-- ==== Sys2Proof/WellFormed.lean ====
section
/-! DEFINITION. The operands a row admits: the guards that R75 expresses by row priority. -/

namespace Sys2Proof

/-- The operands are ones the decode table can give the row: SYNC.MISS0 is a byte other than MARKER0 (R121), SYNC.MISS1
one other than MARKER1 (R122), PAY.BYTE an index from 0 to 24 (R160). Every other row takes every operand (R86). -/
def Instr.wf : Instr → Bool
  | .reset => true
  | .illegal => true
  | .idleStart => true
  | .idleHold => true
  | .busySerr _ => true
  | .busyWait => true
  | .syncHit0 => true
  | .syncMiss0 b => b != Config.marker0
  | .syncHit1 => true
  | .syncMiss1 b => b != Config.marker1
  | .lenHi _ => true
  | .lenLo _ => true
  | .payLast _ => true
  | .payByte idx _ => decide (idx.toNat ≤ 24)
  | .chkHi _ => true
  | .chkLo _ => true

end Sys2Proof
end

════════════════════

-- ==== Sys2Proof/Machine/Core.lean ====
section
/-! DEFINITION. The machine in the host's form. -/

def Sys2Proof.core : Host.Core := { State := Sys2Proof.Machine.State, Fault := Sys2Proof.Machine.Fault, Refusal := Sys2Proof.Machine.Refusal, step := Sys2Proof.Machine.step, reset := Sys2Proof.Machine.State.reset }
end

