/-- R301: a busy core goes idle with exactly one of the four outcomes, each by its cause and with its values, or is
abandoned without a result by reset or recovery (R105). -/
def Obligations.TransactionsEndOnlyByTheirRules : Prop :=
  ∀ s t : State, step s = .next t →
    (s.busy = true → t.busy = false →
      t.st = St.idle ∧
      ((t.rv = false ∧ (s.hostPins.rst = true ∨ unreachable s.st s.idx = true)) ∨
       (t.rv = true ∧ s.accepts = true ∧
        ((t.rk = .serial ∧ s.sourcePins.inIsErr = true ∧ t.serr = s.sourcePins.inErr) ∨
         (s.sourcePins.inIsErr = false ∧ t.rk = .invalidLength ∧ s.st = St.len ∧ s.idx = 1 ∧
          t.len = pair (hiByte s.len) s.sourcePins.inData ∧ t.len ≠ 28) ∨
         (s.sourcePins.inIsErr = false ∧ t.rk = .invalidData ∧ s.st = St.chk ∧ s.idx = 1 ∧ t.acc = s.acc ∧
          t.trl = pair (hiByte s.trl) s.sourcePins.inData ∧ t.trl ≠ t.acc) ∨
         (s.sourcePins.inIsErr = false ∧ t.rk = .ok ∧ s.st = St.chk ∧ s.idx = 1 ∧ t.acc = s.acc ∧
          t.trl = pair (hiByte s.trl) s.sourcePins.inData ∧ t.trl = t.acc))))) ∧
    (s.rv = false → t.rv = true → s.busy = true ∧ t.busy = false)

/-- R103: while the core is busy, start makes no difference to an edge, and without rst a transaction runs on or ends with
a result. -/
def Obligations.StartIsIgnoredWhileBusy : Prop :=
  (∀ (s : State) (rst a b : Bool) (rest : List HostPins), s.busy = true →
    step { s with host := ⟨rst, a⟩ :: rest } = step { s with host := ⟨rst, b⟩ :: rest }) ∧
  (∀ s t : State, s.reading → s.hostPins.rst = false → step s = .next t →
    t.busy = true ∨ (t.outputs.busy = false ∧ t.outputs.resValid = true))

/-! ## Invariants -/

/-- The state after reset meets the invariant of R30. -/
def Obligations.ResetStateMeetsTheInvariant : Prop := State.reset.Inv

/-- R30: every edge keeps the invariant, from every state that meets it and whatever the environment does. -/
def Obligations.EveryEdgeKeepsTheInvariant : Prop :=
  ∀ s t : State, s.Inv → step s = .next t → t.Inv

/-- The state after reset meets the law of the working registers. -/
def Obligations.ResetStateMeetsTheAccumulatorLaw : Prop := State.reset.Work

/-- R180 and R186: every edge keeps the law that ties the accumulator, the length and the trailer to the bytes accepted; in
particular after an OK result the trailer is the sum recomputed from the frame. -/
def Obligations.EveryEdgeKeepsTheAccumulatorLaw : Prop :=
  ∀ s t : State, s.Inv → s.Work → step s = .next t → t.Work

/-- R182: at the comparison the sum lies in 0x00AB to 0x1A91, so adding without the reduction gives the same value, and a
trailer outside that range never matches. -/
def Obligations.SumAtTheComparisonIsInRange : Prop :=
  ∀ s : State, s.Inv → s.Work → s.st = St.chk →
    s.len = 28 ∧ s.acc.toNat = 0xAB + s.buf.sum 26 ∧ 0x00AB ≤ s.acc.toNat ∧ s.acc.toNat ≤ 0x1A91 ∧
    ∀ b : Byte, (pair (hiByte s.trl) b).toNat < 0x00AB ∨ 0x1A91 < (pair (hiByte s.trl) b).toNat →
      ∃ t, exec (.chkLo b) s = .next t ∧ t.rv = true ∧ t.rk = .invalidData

════════════════════

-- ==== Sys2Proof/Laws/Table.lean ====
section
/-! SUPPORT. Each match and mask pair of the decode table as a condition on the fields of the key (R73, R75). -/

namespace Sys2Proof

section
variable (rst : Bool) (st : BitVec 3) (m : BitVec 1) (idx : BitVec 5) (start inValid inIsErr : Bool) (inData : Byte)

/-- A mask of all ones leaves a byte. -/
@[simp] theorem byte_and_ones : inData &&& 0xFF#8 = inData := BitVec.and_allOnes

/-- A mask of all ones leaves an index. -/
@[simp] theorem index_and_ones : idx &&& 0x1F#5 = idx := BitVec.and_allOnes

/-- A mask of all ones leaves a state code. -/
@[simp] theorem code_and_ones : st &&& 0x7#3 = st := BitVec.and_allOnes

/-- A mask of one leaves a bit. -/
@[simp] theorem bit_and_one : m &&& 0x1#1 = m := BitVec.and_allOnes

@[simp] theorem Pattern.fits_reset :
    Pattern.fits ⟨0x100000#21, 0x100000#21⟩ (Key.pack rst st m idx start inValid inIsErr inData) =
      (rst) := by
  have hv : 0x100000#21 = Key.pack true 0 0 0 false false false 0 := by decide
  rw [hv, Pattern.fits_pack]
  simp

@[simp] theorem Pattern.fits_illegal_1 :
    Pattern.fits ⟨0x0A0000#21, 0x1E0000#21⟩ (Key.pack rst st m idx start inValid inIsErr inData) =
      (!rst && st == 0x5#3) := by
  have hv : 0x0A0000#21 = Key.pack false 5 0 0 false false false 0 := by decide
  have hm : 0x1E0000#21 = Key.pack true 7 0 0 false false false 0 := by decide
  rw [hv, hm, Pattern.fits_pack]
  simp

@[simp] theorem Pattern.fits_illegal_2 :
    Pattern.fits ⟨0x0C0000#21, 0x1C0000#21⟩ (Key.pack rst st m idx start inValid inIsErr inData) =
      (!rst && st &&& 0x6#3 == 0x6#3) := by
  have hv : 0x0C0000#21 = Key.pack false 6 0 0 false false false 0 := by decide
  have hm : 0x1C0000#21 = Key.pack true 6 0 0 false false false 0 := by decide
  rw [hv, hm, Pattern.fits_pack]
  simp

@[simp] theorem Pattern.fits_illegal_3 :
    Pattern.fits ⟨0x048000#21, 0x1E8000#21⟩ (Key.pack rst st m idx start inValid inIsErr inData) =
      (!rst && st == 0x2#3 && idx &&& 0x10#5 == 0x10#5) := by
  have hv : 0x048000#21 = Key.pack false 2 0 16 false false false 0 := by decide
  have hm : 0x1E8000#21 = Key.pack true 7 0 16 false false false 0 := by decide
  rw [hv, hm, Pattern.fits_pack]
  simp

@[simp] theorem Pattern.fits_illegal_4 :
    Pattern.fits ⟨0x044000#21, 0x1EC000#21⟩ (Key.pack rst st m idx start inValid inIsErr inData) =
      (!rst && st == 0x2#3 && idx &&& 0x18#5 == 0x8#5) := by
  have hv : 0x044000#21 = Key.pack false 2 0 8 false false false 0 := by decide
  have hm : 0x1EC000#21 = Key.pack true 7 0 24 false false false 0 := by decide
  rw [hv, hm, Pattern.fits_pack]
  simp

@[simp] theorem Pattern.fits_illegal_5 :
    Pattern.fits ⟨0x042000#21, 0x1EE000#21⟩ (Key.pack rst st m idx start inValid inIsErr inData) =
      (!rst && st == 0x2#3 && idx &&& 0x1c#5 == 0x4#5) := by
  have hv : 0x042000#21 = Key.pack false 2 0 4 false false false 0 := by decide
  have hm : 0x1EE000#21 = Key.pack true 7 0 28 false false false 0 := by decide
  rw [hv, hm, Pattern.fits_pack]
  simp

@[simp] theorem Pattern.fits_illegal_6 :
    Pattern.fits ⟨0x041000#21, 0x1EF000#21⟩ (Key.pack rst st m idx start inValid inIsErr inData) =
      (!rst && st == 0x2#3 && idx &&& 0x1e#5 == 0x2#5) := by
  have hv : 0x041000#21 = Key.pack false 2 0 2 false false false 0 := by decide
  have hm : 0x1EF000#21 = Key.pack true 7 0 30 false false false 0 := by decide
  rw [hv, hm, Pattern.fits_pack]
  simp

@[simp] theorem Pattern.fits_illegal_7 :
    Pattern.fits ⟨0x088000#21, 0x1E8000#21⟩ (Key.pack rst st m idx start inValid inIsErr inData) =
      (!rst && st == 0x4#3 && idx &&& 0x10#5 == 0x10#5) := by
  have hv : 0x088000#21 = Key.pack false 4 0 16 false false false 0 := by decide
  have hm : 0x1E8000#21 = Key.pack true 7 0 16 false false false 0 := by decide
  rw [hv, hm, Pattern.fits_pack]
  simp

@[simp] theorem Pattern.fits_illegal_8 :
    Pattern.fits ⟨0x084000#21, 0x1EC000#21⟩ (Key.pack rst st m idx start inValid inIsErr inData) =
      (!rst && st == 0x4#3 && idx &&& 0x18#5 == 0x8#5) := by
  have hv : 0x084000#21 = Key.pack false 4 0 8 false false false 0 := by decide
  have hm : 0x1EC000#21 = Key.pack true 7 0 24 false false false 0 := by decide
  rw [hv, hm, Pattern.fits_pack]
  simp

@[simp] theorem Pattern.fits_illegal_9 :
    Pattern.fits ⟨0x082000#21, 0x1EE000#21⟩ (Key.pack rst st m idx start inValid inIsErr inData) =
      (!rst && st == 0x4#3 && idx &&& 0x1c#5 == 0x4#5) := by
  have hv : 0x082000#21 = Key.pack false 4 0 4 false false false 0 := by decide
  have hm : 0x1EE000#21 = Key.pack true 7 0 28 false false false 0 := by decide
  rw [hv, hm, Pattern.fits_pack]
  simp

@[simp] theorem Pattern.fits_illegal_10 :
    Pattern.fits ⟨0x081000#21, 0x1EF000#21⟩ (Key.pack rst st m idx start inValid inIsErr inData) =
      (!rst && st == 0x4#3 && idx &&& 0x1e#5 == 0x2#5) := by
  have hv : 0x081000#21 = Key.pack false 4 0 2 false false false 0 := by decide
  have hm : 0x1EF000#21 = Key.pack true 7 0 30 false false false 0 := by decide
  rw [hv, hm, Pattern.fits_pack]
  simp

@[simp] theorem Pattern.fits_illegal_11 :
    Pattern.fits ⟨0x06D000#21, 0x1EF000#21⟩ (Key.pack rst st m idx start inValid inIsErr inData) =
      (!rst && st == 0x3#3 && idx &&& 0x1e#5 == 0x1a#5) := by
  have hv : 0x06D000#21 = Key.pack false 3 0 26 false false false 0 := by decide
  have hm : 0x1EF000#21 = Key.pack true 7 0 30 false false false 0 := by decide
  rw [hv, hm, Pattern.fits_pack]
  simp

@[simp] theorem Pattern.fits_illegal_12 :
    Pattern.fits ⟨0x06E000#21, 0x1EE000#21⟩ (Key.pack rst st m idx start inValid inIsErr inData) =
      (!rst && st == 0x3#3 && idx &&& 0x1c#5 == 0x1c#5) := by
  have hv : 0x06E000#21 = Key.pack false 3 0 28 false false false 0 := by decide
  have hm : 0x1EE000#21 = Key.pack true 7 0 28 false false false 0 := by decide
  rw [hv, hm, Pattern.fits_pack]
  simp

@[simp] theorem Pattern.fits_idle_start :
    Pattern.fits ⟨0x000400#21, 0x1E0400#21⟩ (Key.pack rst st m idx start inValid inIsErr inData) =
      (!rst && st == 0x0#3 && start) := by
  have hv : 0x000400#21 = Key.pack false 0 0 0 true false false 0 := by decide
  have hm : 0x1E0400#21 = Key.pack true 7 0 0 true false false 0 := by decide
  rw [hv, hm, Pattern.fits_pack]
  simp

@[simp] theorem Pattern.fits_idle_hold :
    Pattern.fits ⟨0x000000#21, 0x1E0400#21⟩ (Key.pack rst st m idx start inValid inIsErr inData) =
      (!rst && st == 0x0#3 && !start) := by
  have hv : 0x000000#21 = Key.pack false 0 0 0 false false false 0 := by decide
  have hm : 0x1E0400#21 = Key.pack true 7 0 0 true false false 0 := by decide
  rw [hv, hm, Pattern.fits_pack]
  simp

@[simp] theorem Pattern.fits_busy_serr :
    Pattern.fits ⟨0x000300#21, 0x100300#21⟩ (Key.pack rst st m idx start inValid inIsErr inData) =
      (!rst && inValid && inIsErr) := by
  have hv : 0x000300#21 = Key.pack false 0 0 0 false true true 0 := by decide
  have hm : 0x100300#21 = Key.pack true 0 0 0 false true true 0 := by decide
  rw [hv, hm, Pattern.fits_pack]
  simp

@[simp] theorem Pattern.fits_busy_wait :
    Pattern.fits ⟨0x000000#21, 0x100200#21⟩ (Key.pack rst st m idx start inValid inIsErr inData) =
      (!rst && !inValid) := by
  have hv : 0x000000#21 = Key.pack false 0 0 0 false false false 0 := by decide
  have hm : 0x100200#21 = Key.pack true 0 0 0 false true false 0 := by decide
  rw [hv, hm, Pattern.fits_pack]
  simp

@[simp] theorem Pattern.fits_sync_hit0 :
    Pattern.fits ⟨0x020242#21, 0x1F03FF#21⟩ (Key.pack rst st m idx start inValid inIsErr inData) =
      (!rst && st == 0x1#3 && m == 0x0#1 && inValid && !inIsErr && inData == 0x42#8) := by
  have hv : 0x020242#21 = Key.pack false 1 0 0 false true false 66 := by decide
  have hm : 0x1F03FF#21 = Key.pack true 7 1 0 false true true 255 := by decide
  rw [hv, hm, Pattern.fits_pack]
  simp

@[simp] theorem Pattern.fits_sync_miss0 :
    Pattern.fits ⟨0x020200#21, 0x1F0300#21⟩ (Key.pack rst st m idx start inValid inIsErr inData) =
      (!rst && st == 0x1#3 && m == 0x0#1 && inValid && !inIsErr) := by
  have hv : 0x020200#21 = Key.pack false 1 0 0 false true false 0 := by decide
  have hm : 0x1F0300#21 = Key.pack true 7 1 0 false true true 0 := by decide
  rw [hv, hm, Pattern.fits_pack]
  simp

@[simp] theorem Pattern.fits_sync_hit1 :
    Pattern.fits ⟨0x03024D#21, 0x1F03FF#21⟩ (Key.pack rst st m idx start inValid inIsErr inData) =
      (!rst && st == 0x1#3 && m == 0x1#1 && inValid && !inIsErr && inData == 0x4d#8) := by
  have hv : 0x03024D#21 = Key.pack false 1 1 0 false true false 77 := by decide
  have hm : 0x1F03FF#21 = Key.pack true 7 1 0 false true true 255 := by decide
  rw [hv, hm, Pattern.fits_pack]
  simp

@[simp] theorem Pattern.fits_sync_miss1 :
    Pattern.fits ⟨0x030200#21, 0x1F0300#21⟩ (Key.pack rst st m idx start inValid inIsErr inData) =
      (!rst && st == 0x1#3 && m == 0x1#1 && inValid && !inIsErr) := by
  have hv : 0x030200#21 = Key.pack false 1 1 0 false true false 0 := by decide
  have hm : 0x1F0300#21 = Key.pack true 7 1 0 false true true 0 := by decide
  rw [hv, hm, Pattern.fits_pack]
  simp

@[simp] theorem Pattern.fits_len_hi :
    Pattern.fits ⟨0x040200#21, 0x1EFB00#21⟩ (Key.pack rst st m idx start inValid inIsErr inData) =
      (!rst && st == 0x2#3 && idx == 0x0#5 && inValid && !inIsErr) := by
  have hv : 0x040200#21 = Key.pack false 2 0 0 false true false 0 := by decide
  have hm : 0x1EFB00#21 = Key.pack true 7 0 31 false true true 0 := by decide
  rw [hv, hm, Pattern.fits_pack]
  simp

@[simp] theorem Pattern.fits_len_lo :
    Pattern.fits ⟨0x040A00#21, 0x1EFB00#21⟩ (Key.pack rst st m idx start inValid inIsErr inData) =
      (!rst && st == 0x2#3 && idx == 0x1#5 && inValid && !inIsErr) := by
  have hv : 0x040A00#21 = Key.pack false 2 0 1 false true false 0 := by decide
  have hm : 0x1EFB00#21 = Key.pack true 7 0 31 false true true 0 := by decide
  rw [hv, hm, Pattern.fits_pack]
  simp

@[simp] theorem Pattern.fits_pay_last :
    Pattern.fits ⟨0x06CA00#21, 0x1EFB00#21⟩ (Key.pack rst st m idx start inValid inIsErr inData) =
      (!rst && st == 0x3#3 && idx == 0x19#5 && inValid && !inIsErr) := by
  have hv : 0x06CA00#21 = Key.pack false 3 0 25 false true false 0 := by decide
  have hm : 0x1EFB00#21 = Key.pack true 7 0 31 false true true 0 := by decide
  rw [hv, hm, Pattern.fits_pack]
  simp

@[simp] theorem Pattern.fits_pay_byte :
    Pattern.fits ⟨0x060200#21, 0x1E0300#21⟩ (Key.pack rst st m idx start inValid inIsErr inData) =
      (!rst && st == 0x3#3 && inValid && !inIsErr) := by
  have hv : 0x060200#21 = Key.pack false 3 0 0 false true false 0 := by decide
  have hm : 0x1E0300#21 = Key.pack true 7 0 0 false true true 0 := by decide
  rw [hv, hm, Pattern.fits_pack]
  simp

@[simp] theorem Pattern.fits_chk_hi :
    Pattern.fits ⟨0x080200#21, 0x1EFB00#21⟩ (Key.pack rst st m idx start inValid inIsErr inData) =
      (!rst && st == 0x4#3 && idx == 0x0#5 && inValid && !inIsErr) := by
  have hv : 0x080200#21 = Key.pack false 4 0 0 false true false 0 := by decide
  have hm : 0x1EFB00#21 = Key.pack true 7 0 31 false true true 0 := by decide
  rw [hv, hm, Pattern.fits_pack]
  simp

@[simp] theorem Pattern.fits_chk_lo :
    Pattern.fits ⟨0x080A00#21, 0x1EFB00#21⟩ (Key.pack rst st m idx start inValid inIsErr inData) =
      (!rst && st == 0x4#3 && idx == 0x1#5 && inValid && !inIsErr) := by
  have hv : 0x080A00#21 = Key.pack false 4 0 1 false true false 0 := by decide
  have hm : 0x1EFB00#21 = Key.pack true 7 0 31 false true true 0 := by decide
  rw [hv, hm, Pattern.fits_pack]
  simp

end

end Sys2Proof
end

════════════════════

Determine the number of lines in the listing that hold the word "pair". Nothing but that number is wanted.

◆ Completed task: 5